Your task: Report, as a bare number, how many lines in the data contain "with".

------ Material for the task

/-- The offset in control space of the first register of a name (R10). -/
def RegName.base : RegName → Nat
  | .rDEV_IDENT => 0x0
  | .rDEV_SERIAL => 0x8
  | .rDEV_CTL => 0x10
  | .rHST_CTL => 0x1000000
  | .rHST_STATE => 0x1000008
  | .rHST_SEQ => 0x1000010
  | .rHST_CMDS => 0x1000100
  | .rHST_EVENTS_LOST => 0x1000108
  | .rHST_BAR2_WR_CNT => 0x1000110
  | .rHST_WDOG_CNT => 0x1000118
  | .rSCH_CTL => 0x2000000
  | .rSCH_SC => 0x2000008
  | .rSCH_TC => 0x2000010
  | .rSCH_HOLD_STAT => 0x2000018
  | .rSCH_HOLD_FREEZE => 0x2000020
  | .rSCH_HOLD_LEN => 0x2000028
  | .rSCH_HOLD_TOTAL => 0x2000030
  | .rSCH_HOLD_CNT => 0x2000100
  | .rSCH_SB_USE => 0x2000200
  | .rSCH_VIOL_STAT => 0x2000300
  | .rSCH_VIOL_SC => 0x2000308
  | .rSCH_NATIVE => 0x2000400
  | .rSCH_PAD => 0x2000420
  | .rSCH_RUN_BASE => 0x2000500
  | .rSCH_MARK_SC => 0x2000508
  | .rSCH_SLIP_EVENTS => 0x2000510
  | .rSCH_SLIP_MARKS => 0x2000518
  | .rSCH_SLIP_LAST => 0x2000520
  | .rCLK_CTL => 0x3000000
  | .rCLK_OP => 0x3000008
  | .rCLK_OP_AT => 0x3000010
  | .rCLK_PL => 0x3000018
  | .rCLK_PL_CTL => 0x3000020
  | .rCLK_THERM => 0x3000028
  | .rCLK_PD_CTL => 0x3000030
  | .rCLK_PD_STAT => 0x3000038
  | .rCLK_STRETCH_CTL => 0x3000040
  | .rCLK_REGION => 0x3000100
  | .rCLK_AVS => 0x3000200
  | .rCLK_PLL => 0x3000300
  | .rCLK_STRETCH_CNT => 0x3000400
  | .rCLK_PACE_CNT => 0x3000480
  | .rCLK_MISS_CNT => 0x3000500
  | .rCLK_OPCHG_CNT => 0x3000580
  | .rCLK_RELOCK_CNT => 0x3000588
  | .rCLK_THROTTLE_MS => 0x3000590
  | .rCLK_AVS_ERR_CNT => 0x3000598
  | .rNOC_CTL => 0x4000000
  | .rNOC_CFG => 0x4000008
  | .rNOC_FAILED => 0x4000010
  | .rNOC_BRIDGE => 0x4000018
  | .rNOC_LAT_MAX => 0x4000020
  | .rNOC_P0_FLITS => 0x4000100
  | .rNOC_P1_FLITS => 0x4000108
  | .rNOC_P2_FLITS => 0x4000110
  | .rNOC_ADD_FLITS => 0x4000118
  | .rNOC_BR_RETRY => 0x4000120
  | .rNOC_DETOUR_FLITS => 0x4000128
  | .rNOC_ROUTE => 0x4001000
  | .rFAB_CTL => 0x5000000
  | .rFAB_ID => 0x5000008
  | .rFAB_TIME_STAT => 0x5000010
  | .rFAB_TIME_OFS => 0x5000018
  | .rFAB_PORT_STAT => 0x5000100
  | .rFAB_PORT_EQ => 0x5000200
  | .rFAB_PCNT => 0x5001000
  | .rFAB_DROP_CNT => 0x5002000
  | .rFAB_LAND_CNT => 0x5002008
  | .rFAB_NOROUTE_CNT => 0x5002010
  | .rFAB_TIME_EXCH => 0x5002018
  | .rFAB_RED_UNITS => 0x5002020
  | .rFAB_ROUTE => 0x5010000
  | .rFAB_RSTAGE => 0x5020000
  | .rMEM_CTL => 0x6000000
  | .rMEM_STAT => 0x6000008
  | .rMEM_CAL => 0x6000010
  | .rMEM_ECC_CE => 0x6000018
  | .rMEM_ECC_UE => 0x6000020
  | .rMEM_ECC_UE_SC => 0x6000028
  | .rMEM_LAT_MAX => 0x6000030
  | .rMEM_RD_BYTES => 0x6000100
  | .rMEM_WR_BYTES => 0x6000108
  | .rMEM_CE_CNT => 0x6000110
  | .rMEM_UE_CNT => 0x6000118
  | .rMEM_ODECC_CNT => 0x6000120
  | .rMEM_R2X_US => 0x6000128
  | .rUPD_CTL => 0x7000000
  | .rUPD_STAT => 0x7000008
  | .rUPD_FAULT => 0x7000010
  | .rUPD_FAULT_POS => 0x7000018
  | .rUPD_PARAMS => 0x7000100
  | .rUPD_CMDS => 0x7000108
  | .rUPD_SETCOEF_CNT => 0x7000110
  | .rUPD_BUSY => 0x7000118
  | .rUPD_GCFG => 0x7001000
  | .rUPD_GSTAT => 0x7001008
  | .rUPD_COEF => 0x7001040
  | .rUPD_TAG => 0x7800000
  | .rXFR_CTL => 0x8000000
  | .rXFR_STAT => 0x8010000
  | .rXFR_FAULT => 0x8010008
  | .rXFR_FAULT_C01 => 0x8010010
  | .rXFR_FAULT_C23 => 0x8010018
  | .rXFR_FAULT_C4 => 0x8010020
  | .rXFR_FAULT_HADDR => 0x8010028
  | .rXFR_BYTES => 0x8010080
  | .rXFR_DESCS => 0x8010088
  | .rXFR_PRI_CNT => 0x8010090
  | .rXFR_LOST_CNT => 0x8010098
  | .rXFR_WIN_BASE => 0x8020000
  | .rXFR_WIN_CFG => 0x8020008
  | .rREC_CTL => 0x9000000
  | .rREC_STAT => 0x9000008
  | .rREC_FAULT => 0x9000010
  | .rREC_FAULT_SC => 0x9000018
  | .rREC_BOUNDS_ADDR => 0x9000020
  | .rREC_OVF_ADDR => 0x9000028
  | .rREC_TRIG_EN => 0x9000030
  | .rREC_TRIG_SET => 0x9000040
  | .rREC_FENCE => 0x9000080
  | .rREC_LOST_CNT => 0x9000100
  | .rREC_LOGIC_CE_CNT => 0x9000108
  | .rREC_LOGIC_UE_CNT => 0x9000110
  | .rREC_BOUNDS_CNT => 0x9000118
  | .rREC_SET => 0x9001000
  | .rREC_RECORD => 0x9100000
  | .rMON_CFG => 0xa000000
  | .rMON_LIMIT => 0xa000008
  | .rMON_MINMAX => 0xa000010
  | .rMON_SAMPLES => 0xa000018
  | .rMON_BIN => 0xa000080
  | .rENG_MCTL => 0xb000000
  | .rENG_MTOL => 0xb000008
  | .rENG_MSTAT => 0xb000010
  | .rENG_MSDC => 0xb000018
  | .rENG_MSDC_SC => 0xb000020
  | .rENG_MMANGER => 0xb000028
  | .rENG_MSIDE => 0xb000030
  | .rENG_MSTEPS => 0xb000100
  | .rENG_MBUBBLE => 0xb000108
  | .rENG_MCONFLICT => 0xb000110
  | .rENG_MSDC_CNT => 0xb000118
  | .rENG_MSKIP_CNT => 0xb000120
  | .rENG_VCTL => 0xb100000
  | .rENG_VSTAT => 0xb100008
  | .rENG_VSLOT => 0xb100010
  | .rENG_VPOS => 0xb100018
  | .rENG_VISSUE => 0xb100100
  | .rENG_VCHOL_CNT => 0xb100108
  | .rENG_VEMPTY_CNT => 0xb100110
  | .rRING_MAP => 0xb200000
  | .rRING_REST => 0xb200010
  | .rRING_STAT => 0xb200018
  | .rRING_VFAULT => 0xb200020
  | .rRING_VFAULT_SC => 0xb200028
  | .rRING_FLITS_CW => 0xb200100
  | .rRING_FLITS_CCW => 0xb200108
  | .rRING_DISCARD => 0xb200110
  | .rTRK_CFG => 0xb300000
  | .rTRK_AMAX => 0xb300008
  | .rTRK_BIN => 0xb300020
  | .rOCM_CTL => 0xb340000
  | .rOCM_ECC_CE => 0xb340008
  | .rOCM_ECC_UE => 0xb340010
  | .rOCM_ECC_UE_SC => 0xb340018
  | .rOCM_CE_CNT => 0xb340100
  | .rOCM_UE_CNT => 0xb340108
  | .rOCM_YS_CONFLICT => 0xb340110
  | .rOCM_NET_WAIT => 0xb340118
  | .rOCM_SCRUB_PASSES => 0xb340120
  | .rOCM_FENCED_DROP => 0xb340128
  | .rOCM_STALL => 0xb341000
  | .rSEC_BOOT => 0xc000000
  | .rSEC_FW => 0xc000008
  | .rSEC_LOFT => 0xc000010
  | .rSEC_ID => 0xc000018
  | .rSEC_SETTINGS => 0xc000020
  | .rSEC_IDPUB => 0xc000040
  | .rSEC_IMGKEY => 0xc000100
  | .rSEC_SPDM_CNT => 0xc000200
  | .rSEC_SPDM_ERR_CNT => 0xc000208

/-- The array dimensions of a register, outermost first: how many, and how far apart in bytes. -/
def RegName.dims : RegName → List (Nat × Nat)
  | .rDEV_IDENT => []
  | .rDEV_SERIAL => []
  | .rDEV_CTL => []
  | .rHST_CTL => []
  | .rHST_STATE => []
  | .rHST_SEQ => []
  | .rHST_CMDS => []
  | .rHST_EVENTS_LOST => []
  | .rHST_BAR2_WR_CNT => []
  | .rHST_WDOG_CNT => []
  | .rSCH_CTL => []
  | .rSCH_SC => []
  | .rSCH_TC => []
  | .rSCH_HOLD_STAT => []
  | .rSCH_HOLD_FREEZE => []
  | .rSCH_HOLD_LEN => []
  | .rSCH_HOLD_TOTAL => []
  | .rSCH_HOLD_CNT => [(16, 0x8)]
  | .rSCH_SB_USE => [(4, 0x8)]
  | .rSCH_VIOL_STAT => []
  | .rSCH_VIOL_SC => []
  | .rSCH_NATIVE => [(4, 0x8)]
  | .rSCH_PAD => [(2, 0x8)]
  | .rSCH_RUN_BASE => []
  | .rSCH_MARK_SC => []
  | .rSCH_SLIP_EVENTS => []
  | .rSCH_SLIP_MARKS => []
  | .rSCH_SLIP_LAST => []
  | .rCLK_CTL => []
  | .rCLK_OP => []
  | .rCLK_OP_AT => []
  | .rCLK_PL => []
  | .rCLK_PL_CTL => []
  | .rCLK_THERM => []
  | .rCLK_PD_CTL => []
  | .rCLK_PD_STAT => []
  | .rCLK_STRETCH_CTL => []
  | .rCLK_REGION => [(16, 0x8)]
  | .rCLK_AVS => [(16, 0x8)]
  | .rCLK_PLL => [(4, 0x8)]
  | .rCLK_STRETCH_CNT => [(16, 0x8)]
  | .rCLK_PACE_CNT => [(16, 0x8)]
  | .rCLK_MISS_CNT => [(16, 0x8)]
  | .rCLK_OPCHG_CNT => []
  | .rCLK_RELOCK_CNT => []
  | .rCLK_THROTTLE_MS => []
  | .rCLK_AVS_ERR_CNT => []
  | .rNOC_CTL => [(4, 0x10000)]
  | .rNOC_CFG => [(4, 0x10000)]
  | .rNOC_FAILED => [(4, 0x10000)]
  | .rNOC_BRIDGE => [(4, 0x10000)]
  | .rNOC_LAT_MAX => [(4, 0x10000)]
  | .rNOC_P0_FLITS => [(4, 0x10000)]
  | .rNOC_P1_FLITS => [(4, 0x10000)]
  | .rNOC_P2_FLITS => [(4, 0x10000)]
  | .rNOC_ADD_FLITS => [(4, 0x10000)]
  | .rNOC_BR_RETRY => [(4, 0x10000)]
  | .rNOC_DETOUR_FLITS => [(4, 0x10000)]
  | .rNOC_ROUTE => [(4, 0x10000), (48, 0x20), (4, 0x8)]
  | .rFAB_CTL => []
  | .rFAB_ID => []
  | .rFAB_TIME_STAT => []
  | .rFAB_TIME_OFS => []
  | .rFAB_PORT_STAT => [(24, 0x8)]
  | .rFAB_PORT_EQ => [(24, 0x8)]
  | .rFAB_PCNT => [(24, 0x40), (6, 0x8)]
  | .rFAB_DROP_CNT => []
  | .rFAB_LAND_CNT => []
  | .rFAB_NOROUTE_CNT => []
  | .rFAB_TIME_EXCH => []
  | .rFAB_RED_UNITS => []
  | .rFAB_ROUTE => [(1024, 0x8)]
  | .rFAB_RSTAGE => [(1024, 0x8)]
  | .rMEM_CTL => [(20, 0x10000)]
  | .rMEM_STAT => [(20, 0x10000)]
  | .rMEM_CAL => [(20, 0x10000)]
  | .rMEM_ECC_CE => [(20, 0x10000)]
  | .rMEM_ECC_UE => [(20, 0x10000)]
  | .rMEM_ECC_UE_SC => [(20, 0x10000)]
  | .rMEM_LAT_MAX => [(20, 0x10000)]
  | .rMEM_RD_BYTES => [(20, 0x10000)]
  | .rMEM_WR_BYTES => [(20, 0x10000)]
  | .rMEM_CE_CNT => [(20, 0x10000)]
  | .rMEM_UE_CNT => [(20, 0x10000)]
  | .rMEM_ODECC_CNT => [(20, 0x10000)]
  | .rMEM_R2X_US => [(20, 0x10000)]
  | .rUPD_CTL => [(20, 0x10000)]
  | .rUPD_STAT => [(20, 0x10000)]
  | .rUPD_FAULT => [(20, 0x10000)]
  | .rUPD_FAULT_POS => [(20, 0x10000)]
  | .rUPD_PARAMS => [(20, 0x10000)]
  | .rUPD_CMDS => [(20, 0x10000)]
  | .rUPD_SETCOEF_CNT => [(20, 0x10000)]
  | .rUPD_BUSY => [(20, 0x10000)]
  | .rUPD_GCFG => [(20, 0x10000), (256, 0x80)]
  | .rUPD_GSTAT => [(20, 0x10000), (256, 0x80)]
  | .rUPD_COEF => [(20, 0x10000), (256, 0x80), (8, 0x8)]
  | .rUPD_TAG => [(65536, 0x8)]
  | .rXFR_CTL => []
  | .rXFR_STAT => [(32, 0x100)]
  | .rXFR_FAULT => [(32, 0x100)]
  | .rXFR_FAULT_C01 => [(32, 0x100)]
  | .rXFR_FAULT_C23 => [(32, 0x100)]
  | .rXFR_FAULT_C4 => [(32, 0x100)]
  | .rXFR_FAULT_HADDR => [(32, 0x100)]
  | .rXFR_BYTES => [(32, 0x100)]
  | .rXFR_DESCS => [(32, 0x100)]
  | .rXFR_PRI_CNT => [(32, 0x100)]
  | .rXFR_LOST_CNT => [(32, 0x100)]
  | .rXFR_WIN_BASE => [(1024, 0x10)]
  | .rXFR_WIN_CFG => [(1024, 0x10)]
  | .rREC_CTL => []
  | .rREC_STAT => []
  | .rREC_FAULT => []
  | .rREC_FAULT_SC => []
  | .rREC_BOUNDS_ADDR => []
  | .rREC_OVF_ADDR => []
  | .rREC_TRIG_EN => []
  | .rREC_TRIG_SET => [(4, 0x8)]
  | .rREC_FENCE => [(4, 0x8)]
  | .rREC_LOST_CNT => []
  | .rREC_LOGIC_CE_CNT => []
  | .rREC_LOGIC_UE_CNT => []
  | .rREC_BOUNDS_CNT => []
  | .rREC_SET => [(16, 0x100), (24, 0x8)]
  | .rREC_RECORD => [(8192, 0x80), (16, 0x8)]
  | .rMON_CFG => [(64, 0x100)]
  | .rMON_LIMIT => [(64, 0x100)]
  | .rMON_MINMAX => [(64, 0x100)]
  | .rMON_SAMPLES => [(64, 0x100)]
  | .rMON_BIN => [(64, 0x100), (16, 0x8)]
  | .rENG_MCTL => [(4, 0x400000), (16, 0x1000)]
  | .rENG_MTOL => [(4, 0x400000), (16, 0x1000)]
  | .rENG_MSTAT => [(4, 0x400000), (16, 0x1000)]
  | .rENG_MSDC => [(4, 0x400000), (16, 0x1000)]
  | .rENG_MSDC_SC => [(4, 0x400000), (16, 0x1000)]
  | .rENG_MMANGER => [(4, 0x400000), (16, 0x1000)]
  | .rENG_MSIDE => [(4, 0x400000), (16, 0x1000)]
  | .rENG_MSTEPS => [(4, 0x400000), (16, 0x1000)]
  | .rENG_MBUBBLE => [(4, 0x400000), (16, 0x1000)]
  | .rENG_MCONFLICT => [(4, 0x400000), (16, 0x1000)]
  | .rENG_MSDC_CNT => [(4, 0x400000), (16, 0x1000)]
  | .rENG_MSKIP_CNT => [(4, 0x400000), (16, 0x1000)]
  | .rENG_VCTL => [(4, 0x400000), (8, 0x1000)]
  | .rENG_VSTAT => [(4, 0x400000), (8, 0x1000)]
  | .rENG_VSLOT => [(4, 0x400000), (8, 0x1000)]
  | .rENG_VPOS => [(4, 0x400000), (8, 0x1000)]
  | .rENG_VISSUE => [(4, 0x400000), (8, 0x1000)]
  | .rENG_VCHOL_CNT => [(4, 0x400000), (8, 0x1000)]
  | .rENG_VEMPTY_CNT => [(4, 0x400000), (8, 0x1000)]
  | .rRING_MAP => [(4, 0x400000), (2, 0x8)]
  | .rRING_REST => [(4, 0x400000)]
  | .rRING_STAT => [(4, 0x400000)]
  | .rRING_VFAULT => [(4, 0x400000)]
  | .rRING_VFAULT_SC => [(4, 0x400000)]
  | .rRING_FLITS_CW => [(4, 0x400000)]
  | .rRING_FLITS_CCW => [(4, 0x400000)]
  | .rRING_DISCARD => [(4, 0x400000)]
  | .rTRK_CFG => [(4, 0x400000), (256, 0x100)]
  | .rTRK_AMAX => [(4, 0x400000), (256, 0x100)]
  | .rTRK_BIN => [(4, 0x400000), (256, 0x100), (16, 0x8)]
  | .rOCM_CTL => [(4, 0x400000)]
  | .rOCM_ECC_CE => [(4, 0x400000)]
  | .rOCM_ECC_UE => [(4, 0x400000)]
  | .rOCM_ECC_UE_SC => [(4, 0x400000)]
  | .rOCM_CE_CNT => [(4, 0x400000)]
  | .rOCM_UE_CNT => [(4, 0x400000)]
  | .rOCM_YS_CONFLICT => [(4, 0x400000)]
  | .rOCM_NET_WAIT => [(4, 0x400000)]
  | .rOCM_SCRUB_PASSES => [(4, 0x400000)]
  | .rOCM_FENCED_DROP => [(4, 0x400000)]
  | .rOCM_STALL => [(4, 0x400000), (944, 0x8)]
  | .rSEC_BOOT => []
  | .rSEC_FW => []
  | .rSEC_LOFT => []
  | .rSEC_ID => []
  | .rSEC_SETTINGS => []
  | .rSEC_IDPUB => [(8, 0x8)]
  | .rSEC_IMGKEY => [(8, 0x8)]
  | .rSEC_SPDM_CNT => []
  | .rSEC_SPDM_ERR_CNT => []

------------
------ Material for the task

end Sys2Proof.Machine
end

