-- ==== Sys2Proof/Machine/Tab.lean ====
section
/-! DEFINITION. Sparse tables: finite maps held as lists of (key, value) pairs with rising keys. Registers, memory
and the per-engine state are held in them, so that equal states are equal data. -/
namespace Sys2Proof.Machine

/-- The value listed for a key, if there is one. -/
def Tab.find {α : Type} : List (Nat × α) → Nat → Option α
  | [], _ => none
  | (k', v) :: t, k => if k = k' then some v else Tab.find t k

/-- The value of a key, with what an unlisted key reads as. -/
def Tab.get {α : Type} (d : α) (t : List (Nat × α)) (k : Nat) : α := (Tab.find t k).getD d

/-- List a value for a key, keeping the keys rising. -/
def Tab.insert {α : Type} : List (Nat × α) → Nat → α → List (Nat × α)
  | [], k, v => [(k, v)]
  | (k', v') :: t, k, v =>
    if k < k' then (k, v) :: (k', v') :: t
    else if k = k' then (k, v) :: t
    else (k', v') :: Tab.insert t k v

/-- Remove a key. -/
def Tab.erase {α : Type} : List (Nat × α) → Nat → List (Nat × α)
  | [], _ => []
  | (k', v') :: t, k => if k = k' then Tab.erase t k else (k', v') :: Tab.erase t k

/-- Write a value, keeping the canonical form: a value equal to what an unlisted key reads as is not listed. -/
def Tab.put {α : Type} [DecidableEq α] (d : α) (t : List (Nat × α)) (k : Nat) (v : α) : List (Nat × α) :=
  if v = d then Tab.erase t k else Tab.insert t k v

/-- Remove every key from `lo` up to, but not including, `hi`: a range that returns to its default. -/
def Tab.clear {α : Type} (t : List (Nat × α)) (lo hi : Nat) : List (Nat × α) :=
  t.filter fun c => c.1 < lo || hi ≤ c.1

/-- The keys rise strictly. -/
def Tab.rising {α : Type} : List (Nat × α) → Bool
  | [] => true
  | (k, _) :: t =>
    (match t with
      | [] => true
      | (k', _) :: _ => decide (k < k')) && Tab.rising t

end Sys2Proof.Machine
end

------------

Written response: 3